What the task requires: In the records below, find the line containing "Sem.plain f with" and the line containing "c.tx = false)"; please repeat exactly the lines from one to the other, both included, and nothing more.

Supplied material:
..............................
theorem semWmov_ops_V {f : Full} (h : f.lo3 % 4 = 1) (s : State) (w : Wave) (l : Nat) :
    (semWmov f).ops s w l = [opWave f (opA f · f.ety) s w l] := by
  unfold semWmov
  simp only [h]

theorem semWmov_ops_W {f : Full} (h : 2 ≤ f.lo3 % 4) (s : State) (w : Wave) (l : Nat) : (semWmov f).ops s w l = [] := by
  unfold semWmov
  simp only
  split
  · omega
  · omega
  · rfl

/-- WMOV into the wave, of the lowest Active lane's V register. -/
theorem semWmov_body_V {f : Full} (h : f.lo3 % 4 = 1) (s : State) (c : Ctx) :
    (semWmov f).body s c = { st := s.mapWave c.u (fun w =>
      writeWQ (f.md.getLsbD 2) w f.dn ((c.rd.thread ((lowest c.act).getD 0)).reg f.an)) } := by
  rw [← headD_lanes]
  show (if f.lo3 % 4 = 0 then _ else _ : Res) = _
  rw [if_neg (by omega)]
  simp only [h, if_true]
  rfl

/-- WMOV between registers of the wave. -/
theorem semWmov_body_W {f : Full} (h : 2 ≤ f.lo3 % 4) (s : State) (c : Ctx) :
    (semWmov f).body s c = { st := s.mapWave c.u (fun w =>
      writeWQ (f.md.getLsbD 2) w f.dn (readWQ (f.md.getLsbD 2) c.rd f.an)) } := by
  show (if f.lo3 % 4 = 0 then _ else _ : Res) = _
  rw [if_neg (by omega)]
  simp only [show f.lo3 % 4 ≠ 1 by omega, if_false]
  rfl

theorem setsBody_writes {f : Full} {s : State} {c : Ctx}
    (h : badMode f.imm16.toNat ((c.rd.thread ((lowest c.act).getD 0)).reg f.an) = false) :
    setsBody f s c = { st := s.mapWave c.u (fun w => writeSpecial w f.imm16.toNat
      ((c.rd.thread ((lowest c.act).getD 0)).reg f.an) (allFlags (c.iss.raised.filter (·.1 == c.u)))) } := by
  unfold setsBody
  simp only [headD_lanes, h, Bool.false_eq_true, if_false]

theorem semWin_loads {f : Full} {s : State} {c : Ctx} (h : f.an + f.imm16.toNat ≤ c.rd.top) :
    (semWin f).body s c = { st := s.mapWave c.u (fun w => loadWindow w f.an f.imm16.toNat) } :=
  if_neg (Nat.not_lt.2 h)

theorem semTag_sets {f : Full} (h : f.lo3 = 0) :
    semTag f = { Sem.plain f with ops := fun _ _ l => [opD f l], body := tagBody f } := if_pos h

theorem tagBody_alone {f : Full} {s : State} {c : Ctx} (h : c.tx = false) :
    tagBody f s c = { st := s.mapWave c.u (fun w => w.setTags f.dn f.ety f.ety.regs) } := by
  unfold tagBody
  rw [h]
  rfl

theorem raiseFlags_bad (s : State) (u qn : Nat) (fs : List (Nat × BitVec 5)) : (raiseFlags s u qn fs).bad = s.bad :=
  (OnlyWave.raiseFlags s u qn fs).bad

/-! ## Waits (R373 to R377) -/

theorem acquireAt_bad (s : State) (u scope : Nat) : (acquireAt s u scope).bad = s.bad := by
  unfold acquireAt
  split
  · split <;> rfl
  · rfl
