-- ==== Sys2Proof/Proofs/Reads.lean ====
section
/-!
PROOF. What the steps of a read producer do: its value is performed, lands or fails; and soft errors of registers.
-/
namespace Sys2Proof.Machine

section
variable {s : State} {u fid k : Nat} {w : Wave} {fl : Flight} {j : Job}

/-- A job is one of a flight of its wave. -/
theorem jobOf_found (h : jobOf s u fid k = some (w, fl, j)) :
    s.wave? u = some w ∧ w.flights.find? (·.id == fid) = some fl ∧ fl.jobs[k]? = some j := by
  unfold jobOf at h
  split at h
  · cases h
  · rename_i v hv
    split at h
    · cases h
    · rename_i f hf
      obtain ⟨x, hx, he⟩ := Option.map_eq_some_iff.1 h
      cases he
      exact ⟨hv, hf, hx⟩

/-! ## Performing (R69, R355, R384) -/

theorem registerWriteback_stage (h : jobOf s u fid k = some (w, fl, j)) (hl : j.landed = false)
    (hr : readReady s w fl k j = true) (ha : jobAsleep s w fid j false = false) :
    registerWriteback u fid k .stage s = performJob s u fid k j false := by
  unfold registerWriteback
  simp only [h, hl, hr, ha, Bool.not_false, Bool.and_self, Bool.false_eq_true, if_false, if_true]

theorem performJob_regq {comp idx sel : Nat} (h : j.src = .regq comp idx sel) (hit : Bool) :
    performJob s u fid k j hit = s.mapWave u (fun v => { v with flights := v.flights.map (fun x =>
      if x.id = fid then { x with jobs := x.jobs.map (fun j => if j.src == .regq comp idx sel then
        { j with val := some (natWords 2 (regWord (regionDesc s comp idx) sel)) } else j) } else x) }) := by
  unfold performJob
  simp only [h]

theorem performJob_cseq {e : Nat} (h : j.src = .cseq e) (hit : Bool) :
    performJob s u fid k j hit =
      s.mapWave u (fun v => v.setJob fid k (fun j => { j with val := some (natWords 2 (engSeq s e)) })) := by
  unfold performJob
  simp only [h]

/-- A read of memory that neither the store queue nor the L1 answers takes the bytes of its location, once its request
has left. -/
theorem performMem_uncached {l : Loc} {size : Nat} {bs : List Byte} {t : State} (hw : s.wave? u = some w)
    (hf : forward s w fid j.path j.va (l.addrs s) = none) (hc : cachedPath j.path = false)
    (ht : askPeer (useLoc s false (waveCtx s w) (w.core / 96) j.path j.va l) (waveCtx s w) j.path j.va size .read = t)
    (hr : coreRead t w.core l = (bs, false)) :
    performMem s u fid k j l size false = setValue t u fid k j l size bs false := by
  unfold performMem
  simp only [hw, hf, Bool.false_eq_true, if_false, ht, hr, hc, Bool.false_and]
  split <;> rfl

theorem setValue_read (t : State) (l : Loc) (size : Nat) (bs : List Byte) :
    setValue t u fid k j l size bs false = t.mapWave u (fun v => seeRead (v.setJob fid k (fun x =>
      { x with val := some (natWords x.n (leNat (finishBytes size l (layFwd j.fwd bs)))) })) j.lane fid l (l.addrs t)) := rfl

theorem performJob_mem {l : Loc} {size : Nat} (h : j.src = .mem l size) (hit : Bool) :
    performJob s u fid k j hit = performMem s u fid k j l size hit := by
  unfold performJob
  simp only [h]

/-! ## Landing (R69, R73, R80, R96) -/

/-- A value that is there is not performed again. -/
theorem readReady_performed {ws : List Word} (h : j.val = some ws) : readReady s w fl k j = false := by
  have hp : j.performed = true := by unfold Job.performed; rw [h]; simp
  unfold readReady
  rw [hp]
  simp

theorem landValue_plain (h : j.path ≠ pathSteppe) (ws : List Word) :
    landValue s u fid k fl j ws = landJob s u fid k ws j.tag := by
  unfold landValue
  rw [if_neg (fun hc => h hc.1)]

theorem registerWriteback_lands {ws : List Word} (h : jobOf s u fid k = some (w, fl, j)) (hl : j.landed = false)
    (hv : j.val = some ws) (he : j.err = none) (hp : j.path ≠ pathSteppe) (hwhole : fl.whole j = true)
    (hlost : fl.halfLost j = false) (hit : Bool) :
    registerWriteback u fid k (.land hit) s = landJob s u fid k ws j.tag := by
  unfold registerWriteback
  simp only [h, hl, readReady_performed hv, hv, he, hwhole, hlost, Bool.false_and, Bool.not_true, Bool.false_eq_true, if_false]
  exact landValue_plain hp ws

/-- What landing does: the registers that still wait for the flight take the words, with their tags; then the
quarantined ones are free, and the flight may end. -/
theorem landJob_lands (h : jobOf s u fid k = some (w, fl, j)) (hl : j.landed = false) (ws : List Word) (tag : Ety) :
    landJob s u fid k ws tag =
      (let owed := (w.thread j.lane).owed fid j.dst j.n
       endFlight (releaseQuar (s.mapWave u (fun v =>
        let v := owed.foldl (fun v r => { v with tags := fset .bits v.tags r tag }) v
        let v := v.mapThread j.lane (fun t => t.land fid j.dst ws)
        let v := v.setJob fid k (fun j => { j with landed := true, flags := if owed.isEmpty then 0 else j.flags })
        if fl.fpx && !owed.isEmpty then v.orFlags j.flags else v)) w.qn (w.lane + j.lane) fid (rangeFrom j.dst j.n)) u fid) := by
  obtain ⟨hw, hf, hj⟩ := jobOf_found h
  unfold landJob
  simp only [hw, hf, hj, hl, Bool.false_eq_true, if_false]

/-! ## Failing (R180, R188) -/

theorem landLost_plain (h : j.path ≠ pathSteppe) :
    landLost s u fid k w fl j =
      if w.inHandler j.lane then returnUnwritten s u fid k w j else landJob s u fid k (List.replicate j.n 0) j.tag := by
  unfold landLost
  simp only [h, if_false, landValue_plain h]

theorem readErrorReturn_fails {c : Cause} (h : jobOf s u fid k = some (w, fl, j)) (hl : j.landed = false)
    (he : j.err = some c) (hp : j.path ≠ pathSteppe) (uncorr : Bool) :
    readErrorReturn u fid k uncorr s =
      (let s := s.mapWave u (fun v => v.setJob fid k (fun y => { y with err := some c }))
       let s := if w.inHandler j.lane then returnUnwritten s u fid k w j
         else landJob s u fid k (List.replicate j.n 0) j.tag
       s.mapWave u (fun v => addDefer v ⟨bitM j.lane, c, fl.pc, [(j.lane, j.errTval c)]⟩)) := by
  unfold readErrorReturn
  simp only [h, hl, he, Option.isSome_some, Bool.true_or, Bool.not_true, Bool.or_self, Bool.false_eq_true, if_false,
    Option.getD_some, landLost_plain hp]
  rfl

/-! ## Infuser blocks (R440) -/

theorem infuserDecode_decodes {b : Block} {size : Nat} (h : jobOf s u fid k = some (w, fl, j))
    (hsrc : j.src = .mem (.infuse b) size) (hb : blockReady s w fl k j b = true) :
    infuserDecode u fid k s =
      (let s := useLoc s false (waveCtx s w) (w.core / 96) j.path j.va (.infuse b)
       let ad := codedBytes s b
       s.mapWave u (fun v => v.setJob fid k (fun x =>
        if (coreRead s w.core (.bytes ad .plain)).2 then { x with err := some (poisonCause s ad) }
        else match decodeBlock (coreBytes s w.core (rangeFrom b.hdr b.slot)) b with
          | some raw => { x with val := some (natWords x.n (leNat (layFwd j.fwd ((raw.drop b.off).take size)))) }
          | none => { x with err := some .check }))) := by
  unfold infuserDecode
  simp only [h, hsrc, hb, Bool.not_true, Bool.false_eq_true, if_false]
  split
  · rfl
  · generalize decodeBlock _ b = raw?
    cases raw? with
    | none => rfl
    | some raw => rfl

end

/-! ## Soft errors (R64, R173) -/

section
variable {s : State} {u l n : Nat} {w : Wave} (hw : s.wave? u = some w) (hr : w.retired = false) (hl : l < w.width)
include hw hr hl

/-- A V register of the allocation. -/
theorem registerSoftError_V (htop : n < w.top) (hn : n < 2048) :
    registerSoftError u l n s = s.mapWave u (fun v => v.mapThread l (fun t =>
      if t.soft.contains n then t else { t with soft := t.soft ++ [n] })) := by
  unfold registerSoftError
  simp only [hw, hr, hn, htop, Nat.not_le.2 hl, decide_true, decide_false, Bool.not_true, Bool.or_self, Bool.false_eq_true,
    if_true, if_false]
  rw [if_neg (by omega)]

/-- A W or Q register. -/
theorem registerSoftError_wave (hn : n < 80) :
    registerSoftError u l (8192 + n) s =
      s.mapWave u (fun v => { v with wsoft := n :: v.wsoft.filter (· != n) }) := by
  unfold registerSoftError
  simp only [hw, hr, Nat.not_le.2 hl, show ¬ 8192 + n < 2048 by omega, show ¬ 8192 + n < 4096 by omega,
    show ¬ 8192 + n < 8192 by omega, show 8192 + n < 8192 + 80 by omega, decide_true, decide_false, Bool.true_or, Bool.not_true,
    Bool.or_self, Bool.false_eq_true, if_false, Nat.add_sub_cancel_left]
  rw [if_pos (by omega)]

/-- A P or X register of the thread. -/
theorem registerSoftError_thread (h0 : 0 < n) (hn : n < 12) :
    registerSoftError u l (16384 + n) s = s.mapWave u (fun v => v.mapThread l (fun t =>
      if t.soft.contains (16384 + n) then t else { t with soft := t.soft ++ [16384 + n] })) := by
  unfold registerSoftError
  simp only [hw, hr, Nat.not_le.2 hl, show ¬ 16384 + n < 2048 by omega, show ¬ 16384 + n < 4096 by omega,
    show ¬ 16384 + n < 8192 by omega, show 16384 < 16384 + n by omega, show 16384 + n < 16392 + 4 by omega, decide_true,
    decide_false, Bool.and_self, Bool.or_true, Bool.not_true, Bool.or_self, Bool.false_eq_true, if_false]
  rw [if_neg (by omega)]

end

end Sys2Proof.Machine

namespace Sys2Proof.Proofs
open Sys2Proof.Machine

/-- Settles O42: each step is a function of the state, and the lemmas above say to what it comes. -/
theorem readEvents : Obligations.ReadEvents := by
  unfold Obligations.ReadEvents
  intro u fid k w fl j job ready value used asked
  refine ⟨fun ws hit => ?_, fun comp idx sel => ?_, fun e => ?_, fun l size bs => ?_, fun c x => ?_, fun b size => ?_,
    fun l n => ?_, fun l n => ?_, fun l n => ?_⟩
  · refine happens_of (registerWriteback u fid k (.land hit)) (fun _ => rfl) ?_
    rintro s ⟨⟨hj, hl⟩, hv, he, hp, hwhole, hlost⟩
    rw [registerWriteback_lands hj hl hv he hp hwhole hlost, landJob_lands hj hl]
  · refine happens_of (registerWriteback u fid k .stage) (fun _ => rfl) ?_
    rintro s ⟨⟨⟨hj, hl⟩, hr, ha⟩, hsrc⟩
    rw [registerWriteback_stage hj hl hr ha, performJob_regq hsrc]
  · refine happens_of (registerWriteback u fid k .stage) (fun _ => rfl) ?_
    rintro s ⟨⟨⟨hj, hl⟩, hr, ha⟩, hsrc⟩
    rw [registerWriteback_stage hj hl hr ha, performJob_cseq hsrc]
  · refine happens_of (registerWriteback u fid k .stage) (fun _ => rfl) ?_
    rintro s ⟨⟨⟨hj, hl⟩, hr, ha⟩, hsrc, hf, hc, hread⟩
    rw [registerWriteback_stage hj hl hr ha, performJob_mem hsrc,
      performMem_uncached (jobOf_found hj).1 hf hc rfl hread, setValue_read]
  · refine happens_of (readErrorReturn u fid k x) (fun _ => rfl) ?_
    rintro s ⟨⟨hj, hl⟩, he, hp⟩
    exact readErrorReturn_fails hj hl he hp x
  · refine happens_of (infuserDecode u fid k) (fun _ => rfl) ?_
    rintro s ⟨⟨hj, -⟩, hsrc, hb⟩
    exact infuserDecode_decodes hj hsrc hb
  · exact happens_of (registerSoftError u l n) (fun _ => rfl)
      (fun s ⟨hw, hr, hl, htop, hn⟩ => registerSoftError_V hw hr hl htop hn)
  · exact happens_of (registerSoftError u l (8192 + n)) (fun _ => rfl)
      (fun s ⟨hw, hr, hl, hn⟩ => registerSoftError_wave hw hr hl hn)
  · exact happens_of (registerSoftError u l (16384 + n)) (fun _ => rfl)
      (fun s ⟨hw, hr, hl, h0, hn⟩ => registerSoftError_thread hw hr hl h0 hn)

end Sys2Proof.Proofs
end

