-- ==== Sys2Proof/Proofs/MemoryKept.lean ====
section
/-!
PROOF. What leaves the bytes of memory alone: every operation of a word, an event or a unit that does not write them.
-/
namespace Sys2Proof.Machine

@[simp] theorem foldl_memory {α : Type} {g : State → α → State} (hg : ∀ t a, (g t a).mem = t.mem) (l : List α) :
    ∀ s : State, (l.foldl g s).mem = s.mem := by
  induction l with
  | nil => exact fun _ => rfl
  | cons a l ih => exact fun s => (ih _).trans (hg s a)

theorem foldl_fst_memory {α β : Type} {g : State × β → α → State × β} (hg : ∀ r a, (g r a).1.mem = r.1.mem)
    (l : List α) :
    ∀ r : State × β, (l.foldl g r).1.mem = r.1.mem := by
  induction l with
  | nil => exact fun _ => rfl
  | cons a l ih => exact fun r => (ih _).trans (hg r a)

@[simp] theorem ite_memory {p : Prop} [Decidable p] (a b : State) :
    (if p then a else b).mem = if p then a.mem else b.mem :=
  apply_ite ..
@[simp] theorem ite_st {p : Prop} [Decidable p] (a b : Res) :
    (if p then a else b).st = if p then a.st else b.st := apply_ite ..
@[simp] theorem ite_fst {p : Prop} [Decidable p] {α : Type} (a b : State × α) :
    (if p then a else b).1 = if p then a.1 else b.1 :=
  apply_ite ..

/-- A state taken from a pair. -/
theorem fst_memory {α : Type} {p : State × α} {t : State} {a : α} {m : Memory} (e : p = (t, a)) (h : p.1.mem = m) :
    t.mem = m := by
  rw [← h, e]

theorem SameAbove.memory {s t : State} (h : SameAbove s t) : t.mem = s.mem := by
  obtain ⟨_, _, _, rfl⟩ := h
  rfl

/-! ## The named operations over the state -/

@[simp] theorem retireWave_memory (s : State) (u : Nat) : (retireWave s u).mem = s.mem := by
  unfold retireWave
  split <;> simp

@[simp] theorem setTile_memory (s : State) (t : Team) (i : Nat) (f : DWord → DWord) :
    (State.setTile s t i f).mem = s.mem :=
  foldl_memory (fun _ _ => by simp) _ _

@[simp] theorem addReaders_memory (s : State) (t : Team) (i : Nat) (up : Bool) :
    (State.addReaders s t i up).mem = s.mem :=
  foldl_memory (fun _ _ => by simp) _ _

@[simp] theorem freeMxTiles_memory (s : State) (o : MxOp) : (freeMxTiles s o).mem = s.mem := by
  unfold freeMxTiles
  split <;> simp

@[simp] theorem dropPromotion_memory (s : State) (o : MxOp) : (dropPromotion s o).mem = s.mem := by
  unfold dropPromotion
  split <;> rfl

@[simp] theorem dropMxOps_memory (s : State) (qn : Nat) (p : MxOp → Bool) : (dropMxOps s qn p).mem = s.mem := by
  simp [dropMxOps]

@[simp] theorem retireAndCancel_memory (s : State) (u : Nat) : (retireAndCancel s u).mem = s.mem := by
  unfold retireAndCancel
  split <;> simp

@[simp] theorem retireIfDone_memory (s : State) (u : Nat) : (retireIfDone s u).mem = s.mem := by
  unfold retireIfDone
  split <;> simp

@[simp] theorem recordFail_memory (s : State) (t : Team) (r : FaultRec) : (recordFail s t r).mem = s.mem := by
  simp [recordFail]

@[simp] theorem endTeam_memory (s : State) (tu : Nat) (r : FaultRec) (kill : Bool) :
    (endTeam s tu r kill).mem = s.mem := by
  unfold endTeam
  split <;> simp

@[simp] theorem deliver_memory (s : State) (u : Nat) : (deliver s u).mem = s.mem := by
  unfold deliver
  (repeat' split) <;> simp

@[simp] theorem takeTraps_memory (s : State) (u : Nat) (pc : Word) (ts : List Trap) :
    (takeTraps s u pc ts).mem = s.mem := by
  unfold takeTraps
  split
  · rfl
  · extract_lets +onlyGivenNames os
    clear_value os
    split
    · rfl
    · extract_lets +onlyGivenNames lanes isAfter
      split
      · rfl
      · split
        · simp
        · exact (deliver_memory ..).trans (foldl_memory (fun _ _ => State.mapWave_mem ..) _ _)

@[simp] theorem takeDefer_memory (s : State) (u : Nat) (d : Defer) : (takeDefer s u d).mem = s.mem := by
  unfold takeDefer
  split <;> simp

@[simp] theorem saveWave_memory (s : State) (u : Nat) : (saveWave s u).mem = s.mem := by
  unfold saveWave
  split <;> simp

@[simp] theorem returnHandler_memory (s : State) (u : Nat) : (returnHandler s u).mem = s.mem := by
  unfold returnHandler
  split
  · rfl
  · extract_lets +onlyGivenNames ends t
    have ht : t.mem = s.mem := rfl
    clear_value t
    split
    · exact ht
    · split
      · simp [ht]
      · (repeat' split) <;> simp [ht]

/-! ## The device's memory below addresses -/

@[simp] theorem markBytes_memory (s : State) (ad : List Nat) (m : Mark) : (markBytes s ad m).mem = s.mem :=
  (rfl)

@[simp] theorem activate_memory (s : State) (n row : Nat) : (activate s n row).mem = s.mem :=
  (SameAbove.activate ..).memory

@[simp] theorem sealRow_memory (s : State) (row : Nat) (k : Seal) : (sealRow s row k).mem = s.mem :=
  (SameAbove.sealRow ..).memory

@[simp] theorem checkSeal_memory (s : State) (line : Nat) (k : Seal) : (checkSeal s line k).mem = s.mem :=
  (SameAbove.checkSeal ..).memory

@[simp] theorem evict_memory (s : State) (n line : Nat) : (evict s n line).mem = s.mem :=
  (SameAbove.evict ..).memory

@[simp] theorem useLine_memory (write : Bool) (h' : Home) (s : State) (line : Nat) :
    (useLine write h' s line).mem = s.mem :=
  (SameAbove.useLine ..).memory

@[simp] theorem useLines_memory (s : State) (write : Bool) (h' : Home) (ad : List Nat) :
    (useLines s write h' ad).mem = s.mem := by
  simp [useLines]

@[simp] theorem openRow_memory (s : State) (n row : Nat) (k : Seal) : (openRow s n row k).mem = s.mem := by
  simp [openRow]

/-! ## From an access to its DRAM rows -/

@[simp] theorem useLoc_memory (s : State) (write : Bool) (ctx die path va : Nat) (l : Loc) :
    (useLoc s write ctx die path va l).mem = s.mem := by
  simp [useLoc]

@[simp] theorem sendFlit_memory (s : State) (dev : Nat) (x : Flit) : (sendFlit s dev x).mem = s.mem := by
  unfold sendFlit
  split <;> simp

@[simp] theorem askPeer_memory (s : State) (ctx path va size : Nat) (a : PeerAct) :
    (askPeer s ctx path va size a).mem = s.mem := by
  simp [askPeer]

/-! ## Float flags and FPX -/

@[simp] theorem raiseFlags_memory (s : State) (u qn : Nat) (fs : List (Nat × BitVec 5)) :
    (raiseFlags s u qn fs).mem = s.mem := by
  simp [raiseFlags]

/-! ## Operand forms and the common course of an instruction -/

@[simp] theorem logRegs_memory (s : State) (u : Nat) (rs : List Nat) : (logRegs s u rs).1.mem = s.mem := by
  unfold logRegs
  split <;> simp

@[simp] theorem writeV_memory (s : State) (c : Ctx) (ws : List VWrite) : (writeV s c ws).1.mem = s.mem := by
  simp [writeV]

@[simp] theorem lanewise_memory (g : Ctx → Nat → Thread → LaneOut) (s : State) (c : Ctx) :
    (lanewise g s c).st.mem = s.mem := by
  simp [lanewise]

@[simp] theorem takeEffects_memory (s : State) (e : Late) : (takeEffects s e).mem = s.mem := by
  unfold takeEffects
  split <;> simp

@[simp] theorem takeBoth_memory (s : State) (u : Nat) (es : List Late) : (takeBoth s u es).mem = s.mem := by
  unfold takeBoth
  split <;> simp

@[simp] theorem takeInOrder_memory (s : State) (qn : Nat) (late : List Late) (e : Late) :
    (takeInOrder s qn late e).mem = s.mem := by
  simp [takeInOrder]

@[simp] theorem illegalAll_memory (s : State) (i : Issue) (tval : DWord) : (illegalAll s i tval).mem = s.mem := by
  simp [illegalAll]

@[simp] theorem startWait_memory (s : State) (u l : Nat) (x : Wait) : (startWait s u l x).mem = s.mem :=
  (rfl)

@[simp] theorem leaveWaiters_memory (s : State) (p : Share) (r : Ready) : (leaveWaiters s p r).mem = s.mem := by
  unfold leaveWaiters
  split <;> simp

/-! ## Long-latency producers -/

@[simp] theorem startFlight_memory (s : State) (c : Ctx) (fl : Flight) : (startFlight s c fl).1.mem = s.mem := by
  simp [startFlight]

@[simp] theorem produce_memory (g : Ctx → Nat → Thread → Nat × Ety × Nat × BitVec 5) (f : Full) (s : State) (c : Ctx) :
    (produce g f s c).st.mem = s.mem := by
  simp [produce]

@[simp] theorem releaseQuar_memory (s : State) (qn lane fid : Nat) (regs : List Nat) :
    (releaseQuar s qn lane fid regs).mem = s.mem :=
  (rfl)

@[simp] theorem endFlight_memory (s : State) (u fid : Nat) : (endFlight s u fid).mem = s.mem := by
  unfold endFlight
  split
  · rfl
  · split
    · rfl
    · split
      · rfl
      · extract_lets t r
        have hr : r.mem = s.mem := by
          unfold r
          split <;> simp [t]
        clear_value r
        split <;> simp [hr]

@[simp] theorem landJob_memory (s : State) (u fid k : Nat) (ws : List Word) (tag : Ety) :
    (landJob s u fid k ws tag).mem = s.mem := by
  unfold landJob
  (repeat' split) <;> simp

/-! ## Float and complex instructions -/

@[simp] theorem setProg_memory (s : State) (c : Ctx) (v : Nat) : (setProg s c v).mem = s.mem :=
  (rfl)

@[simp] theorem writePart_memory (f : Full) (ls : Nat → Bool) (v : Nat → Nat) (fl : Nat → FFlags) (s : State)
    (c : Ctx) : (writePart f ls v fl s c).st.mem = s.mem := by
  simp [writePart]

/-! ## Register movement, index registers, special registers, the operand window and register acquisition -/

@[simp] theorem setsBody_memory (f : Full) (s : State) (c : Ctx) : (setsBody f s c).st.mem = s.mem := by
  simp [setsBody]

@[simp] theorem releaseRegs_memory (s : State) (u n : Nat) : (releaseRegs s u n).mem = s.mem := by
  unfold releaseRegs
  split <;> rfl

@[simp] theorem xrelBody_memory (f : Full) (s : State) (c : Ctx) : (xrelBody f s c).st.mem = s.mem := by
  unfold xrelBody
  split <;> simp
..............................
Answer box:
    semTag f = { Sem.plain f with ops := fun _ _ l => [opD f l], body := tagBody f } := if_pos h

theorem tagBody_alone {f : Full} {s : State} {c : Ctx} (h : c.tx = false) :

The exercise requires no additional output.